The district court in Cleveland granted the employer’s motion for partial summary judgment, ruling that the plaintiff’s statements in her application for Social Security benefits precluded her from claiming to be a qualified individual with a disability. The Fifth Circuit Court of Appeals agreed. According to the Fifth Circuit, the plaintiff’s assertion of total disability created a “rebuttable presumption” that the employee could not perform the essential functions of her job. Theoretically, the Court noted that a plaintiff can be qualified to work with a reasonable accommodation, but unable to work under disability inquiries that do not contemplate the enabling effects of accommodation. Nonetheless, the Court held that the application for or receipt of disability benefits creates a rebuttable presumption that the plaintiff is judicially estopped from asserting that he or she is a qualified individual with a disability. Under the specific facts of the case, the Court ruled that the plaintiff “continuously and unequivocally represented to the SSA that she is totally disabled and completely unable to work. As her statements are unambiguous and previously uncontroverted, she cannot now be heard to complain that she could perform the essential functions of her job.” Id. at 518.

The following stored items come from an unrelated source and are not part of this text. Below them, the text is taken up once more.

-- ==== Sys2Proof/Machine/Operands.lean ====
section
/-! DEFINITION. Every operand kind of rule R92: which bits of which register, how they are read, and
their legal range. -/

namespace Sys2Proof.Machine

/-- The unsigned field of `len` bits at bit `lo`; the other bits of the register are ignored. -/
def field (w : Word) (lo len : Nat) : Nat := (w.extractLsb' lo len).toNat

/-- One bit of a register. -/
def flag (w : Word) (k : Nat) : Bool := w.getLsbD k

/-- A byte operand. -/
def byteField (w : Word) (lo : Nat) : Byte := w.extractLsb' lo 8

/-- A view index, bits 1:0. -/
def viewIndex (w : Word) : Fin 4 := ⟨field w 0 2, (w.extractLsb' 0 2).isLt⟩

/-- An iterator or bit offset: all 64 bits, two's complement (R14). -/
abbrev iter (w : Word) : Int := w.toInt

/-- R14: an iterator of magnitude 2^62 or more is a bad operand. -/
def iterLegal (w : Word) : Bool := decide ((iter w).natAbs < 2 ^ 62)

/-- `A0[1:0]` as a view index `v` (or `vd` where an operation names it so). -/
def State.opV (s : State) : Fin 4 := viewIndex s.host.a0

/-- The view `V = VIEW[A0[1:0]]`. -/
def State.view (s : State) : View := s.views[s.opV]

/-- The stream of the view `V`. -/
def State.viewStream (s : State) : BitStream := s.stream s.view

/-- `A1` as an iterator: `i`, `it`, `pos`, `start`, `k`. -/
def State.opIter (s : State) : Int := iter s.host.a1

/-- The range check of that iterator. -/
def State.iterOk (s : State) : Bool := iterLegal s.host.a1

/-- Track `t = A2[7:0]`. -/
def State.opT (s : State) : Nat := field s.host.a2 0 8

/-- Sector `s = A2[15:8]`. -/
def State.opS (s : State) : Nat := field s.host.a2 8 8

/-- `A3[31:0]`: the `DMEM` address `src` or `dst` of the sector, track and block operations. -/
def State.opAddr (s : State) : Nat := field s.host.a3 0 32

/-- `id1 = A4[7:0]`. -/
def State.opId1 (s : State) : Byte := byteField s.host.a4 0

/-- `id2 = A4[15:8]`. -/
def State.opId2 (s : State) : Byte := byteField s.host.a4 8

/-- `align = A4[16]`. -/
def State.opAlign (s : State) : Bool := flag s.host.a4 16

/-- `useErr = A4[17]`. -/
def State.opUseErr (s : State) : Bool := flag s.host.a4 17

/-- `srcLen = A5[31:0]`. -/
def State.opSrcLen (s : State) : Nat := field s.host.a5 0 32

/-- R66: the `n` bytes of `DMEM` from `addr` are inside the memory. -/
def dmemOk (addr n : Nat) : Bool := Space.inBounds .dmem addr n

/-- A C64 track number (R92). -/
def c64TrackOk (t : Nat) : Bool := decide (t < Config.numTracks)

/-- An Amiga or DOS track number (R92). -/
def mfmTrackOk (t : Nat) : Bool := decide (t < 160)

end Sys2Proof.Machine
end

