-- ==== Sys2Proof/Machine/Dos.lean ====
section
/-! DEFINITION. The IBM/DOS MFM sector codec (45_ibm_sector.md). -/

namespace Sys2Proof.Machine

/-- The 48-bit pattern of three sync words (R105, R274). -/
def dosSync : Nat := 0x448944894489

/-- Bits of one DOS sector: 1316 MFM bytes (R270). -/
def dosSectorBits : Nat := 10528

/-- One shift of the CRC register (R273). -/
def crcShift (crc : BitVec 16) : BitVec 16 :=
  if crc.getLsbD 15 then (crc <<< 1) ^^^ 0x1021 else crc <<< 1

/-- One byte of the CRC, most significant bit first (R273). -/
def crcByte (crc : BitVec 16) (b : Byte) : BitVec 16 :=
  Nat.repeat crcShift 8 (crc ^^^ (b.zeroExtend 16 <<< 8))

/-- `crc16(bytes)` (R273). -/
def crc16 (bs : List Byte) : BitVec 16 := bs.foldl crcByte 0xFFFF

/-- A CRC as the two bytes that are stored, high byte first (R273). -/
def crcBytes (bs : List Byte) : List Byte :=
  [(crc16 bs).extractLsb' 8 8, (crc16 bs).extractLsb' 0 8]

/-- The three mark bytes (R271). -/
def dosMarks : List Byte := [0xA1, 0xA1, 0xA1]

/-- Mark, `C`, `H`, `R`, `N` of a header (R271). -/
def dosHeader (t k : Nat) : List Byte :=
  [0xFE, BitVec.ofNat 8 (t / 2), BitVec.ofNat 8 (t % 2), BitVec.ofNat 8 (k + 1), 2]

/-- `dosSectorData(t, s, P)` (R271, R277): 658 data-level bytes. -/
def dosSectorData (t k : Nat) (p : List Byte) : List Byte :=
  List.replicate 12 0x00 ++ dosMarks ++ dosHeader t k ++ crcBytes (dosMarks ++ dosHeader t k) ++
    List.replicate 22 0x4E ++ List.replicate 12 0x00 ++ dosMarks ++ [0xFB] ++ p ++
    crcBytes (dosMarks ++ [0xFB] ++ p) ++ List.replicate 84 0x4E

/-- The MFM byte indices of a sector whose clock bit 5 is removed: the low bytes of the words at
the data-level offsets 12, 13, 14, 56, 57, 58 (R274, R277). -/
def dosIsMark (i : Nat) : Bool := [25, 27, 29, 113, 115, 117].contains i

/-- The same in a track of 9 sectors (R276, R279). -/
def dosIsTrackMark (i : Nat) : Bool := decide (i < 11844) && dosIsMark (i % 1316)

/-- The bytes with the marked ones ANDed with 0xDF; `i` is the index of the first (R274). -/
def dosPatch (mark : Nat → Bool) : Nat → List Byte → List Byte
  | _, [] => []
  | i, x :: xs => (if mark i then x &&& 0xDF else x) :: dosPatch mark (i + 1) xs

/-- The 12500 bytes of an encoded track (R276, R279): 9 sectors, filler, one cyclic clocking pass,
the mark words patched. -/
def dosTrackBytes (t : Nat) (image : List Byte) : List Byte :=
  let m := mfmBytes (((List.range Config.dosSectors).flatMap fun k =>
    dosSectorData t k (imageChunk image Config.mfmPayload k)) ++ List.replicate 328 0x4E)
  dosPatch dosIsTrackMark 0 (addClockRun m (m.getLastD 0))

/-- `rdMfm(V, pos)` (R270): one data-level byte. -/
def BitStream.rdMfm (b : BitStream) (pos : Int) : Byte :=
  mfmGather (BitVec.ofNat 16 (b.getBits pos 16))

/-- `n` data-level bytes from a position on. -/
def BitStream.rdMfmRun (b : BitStream) (pos : Int) (n : Nat) : List Byte :=
  (List.range n).map fun (k : Nat) => b.rdMfm (pos + 16 * k)

/-- The loop of `dosFindHeader` (R342), which is that of `dosSeekSector` up to the wanted header
(R280): the position of its 0xFE mark. -/
def BitStream.dosFindLoop (b : BitStream) (sec : Byte) (start : Int) :
    Nat → Int → List Byte → Option Int
  | 0, _, _ => none
  | fuel + 1, it, seen =>
    match b.forward it dosSync 48 with
    | none => none
    | some p =>
      if p - 48 - start ≥ b.size then none
      else if b.rdMfm p = 0xFE then
        let x := b.rdMfm (p + 48) - 1
        if x ∈ seen then none
        else if x = sec then some p
        else BitStream.dosFindLoop b sec start fuel (p + 112) (x :: seen)
      else BitStream.dosFindLoop b sec start fuel (p + 16) seen

/-- `dosFindHeader(V, s, start)` (R342). -/
def BitStream.dosFindHeader (b : BitStream) (sec : Byte) (start : Int) : Option Int :=
  b.dosFindLoop sec start (scanFuel b) start []

/-- `dosSeekSector(V, s, start)` (R280): the next marked block must be a data block. -/
def BitStream.dosSeekSector (b : BitStream) (sec : Byte) (start : Int) : Option SectorRange :=
  match b.dosFindHeader sec start with
  | none => none
  | some p =>
    match b.forward (p + 112) dosSync 48 with
    | none => none
    | some q => if b.rdMfm q = 0xFB then some ⟨p, q + 16, q + 16 + 8192⟩ else none

/-- The loop of `dosSeekSectors` (R286): iterator, numbers seen, map, order counter, pending header. -/
def BitStream.dosSeekLoop (b : BitStream) (start : Int) :
    Nat → Int → List Byte → List SeekEntry → Nat → Option Nat → List SeekEntry
  | 0, _, _, found, _, _ => found
  | fuel + 1, it, seen, found, order, cur =>
    match b.forward it dosSync 48 with
    | none => found
    | some p =>
      let mark := b.rdMfm p
      let entry := fun k => found ++ [⟨k, p + 16, p + 16 + 8192, order⟩]
      if p - 48 - start ≥ b.size then
        match cur with
        | none => found
        | some k => if mark = 0xFB then entry k else found
      else if mark = 0xFE then
        let x := b.rdMfm (p + 48) - 1
        if x ∈ seen then found
        else
          BitStream.dosSeekLoop b start fuel (p + 112) (x :: seen) found order
            (if x.toNat < Config.dosSectors then some x.toNat else none)
      else
        match cur with
        | some k =>
          if mark = 0xFB then
            BitStream.dosSeekLoop b start fuel (p + 16) seen (entry k) (order + 1) none
          else BitStream.dosSeekLoop b start fuel (p + 16) seen found order none
        | none => BitStream.dosSeekLoop b start fuel (p + 16) seen found order none

/-- `dosSeekSectors(V, start)` (R286). -/
def BitStream.dosSeekSectors (b : BitStream) (start : Int) : List SeekEntry :=
  b.dosSeekLoop start (scanFuel b) start [] [] 0 none

/-- The header check on the seven bytes `FE C H R N crcHi crcLo` (R281). -/
def dosHeaderOk (f : List Byte) : Bool := crcBytes (dosMarks ++ f.take 5) == f.drop 5

/-- The data check on 512 payload bytes and two CRC bytes (R281). -/
def dosDataOk (d : List Byte) : Bool :=
  crcBytes (dosMarks ++ [0xFB] ++ d.take Config.mfmPayload) == d.drop Config.mfmPayload

/-- `dosDecodeSector(V, s, start)` (R281). -/
def BitStream.dosDecodeSector (b : BitStream) (sec : Byte) (start : Int) :
    Except ErrCode Decoded :=
  match b.dosSeekSector sec start with
  | none => .error .seekErr
  | some r =>
    let f := b.rdMfmRun r.mark 7
    if !dosHeaderOk f then .error .hdrCksum
    else
      let d := b.rdMfmRun r.first 514
      if !dosDataOk d then .error .dataCksum
      else .ok ⟨d.take Config.mfmPayload, (f.drop 1).take 4, r.mark⟩

/-- `t` and `s` of a DOS sector operation are in range (R92). -/
def State.dosSectorOk (s : State) : Bool :=
  mfmTrackOk s.opT && decide (s.opS < Config.dosSectors)

/-- `DOS.ENCSEC` (R278): the first byte is clocked against the byte just before `pos`. -/
def execDosEncsec (s : State) : Host.Outcome State Fault Refusal :=
  hostOp s fun s =>
    encodeSectorOp s s.dosSectorOk Config.mfmPayload dosSectorBits fun p =>
      bytesBits (dosPatch dosIsMark 0 (addClockRun (mfmBytes (dosSectorData s.opT s.opS p))
        (s.viewStream.getByte (s.opIter - 8))))

/-- `DOS.ENCTRK` (R279). -/
def execDosEnctrk (s : State) : Host.Outcome State Fault Refusal :=
  hostOp s fun s => encodeXtrackOp s Config.dosSectors 100000 (dosTrackBytes s.opT)

/-- `DOS.DECSEC` (R282): `R2` holds `C`, `H`, `R`, `N` as read. -/
def execDosDecsec (s : State) : Host.Outcome State Fault Refusal :=
  hostOp s fun s =>
    decodeSectorOp s s.dosSectorOk Config.mfmPayload
      (fun b => b.dosDecodeSector (BitVec.ofNat 8 s.opS) s.opIter) headerLong

/-- `DOS.DECTRK` (R283). -/
def execDosDectrk (s : State) : Host.Outcome State Fault Refusal :=
  hostOp s fun s =>
    decodeTrackOp s (mfmTrackOk s.opT) Config.dosSectors Config.mfmPayload fun b k =>
      b.dosDecodeSector (BitVec.ofNat 8 k) s.opIter

/-- `DOS.SEEK` (R284): any sector number. -/
def execDosSeek (s : State) : Host.Outcome State Fault Refusal :=
  hostOp s fun s => seekOp s fun b => b.dosSeekSector (BitVec.ofNat 8 s.opS) s.opIter

/-- `DOS.SEEKALL` (R285): 9 entries. -/
def execDosSeekall (s : State) : Host.Outcome State Fault Refusal :=
  hostOp s fun s => seekAllOp s Config.dosSectors fun b => b.dosSeekSectors s.opIter

end Sys2Proof.Machine
end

The Supreme Court is expected to issue a ruling in Cleveland by the end of June.
Conclusion
As is evident from the foregoing, both state and federal courts are not uniform in their application of judicial estoppel in disability discrimination cases. Indeed, the law regarding judicial estoppel in ADA and FEHA cases is still in a state of flux. Several California appellate decisions and Ninth Circuit cases have barred ADA and FEHA claims under the judicial estoppel doctrine, while others have not. Read together, the decisions show that the application of judicial estoppel will trigger a fact-intensive inquiry into the representations that the employee makes in his or her application for disability benefits. While the doctrine will not necessarily bar discrimination claims by plaintiffs who have received disability benefits, the doctrine will continue to be a significant hurdle for many claimants. The Supreme Court’s upcoming decision in Cleveland likely will clarify the law in the federal courts; to what extent the Supreme Court’s decision will influence California state law claims remains to be seen.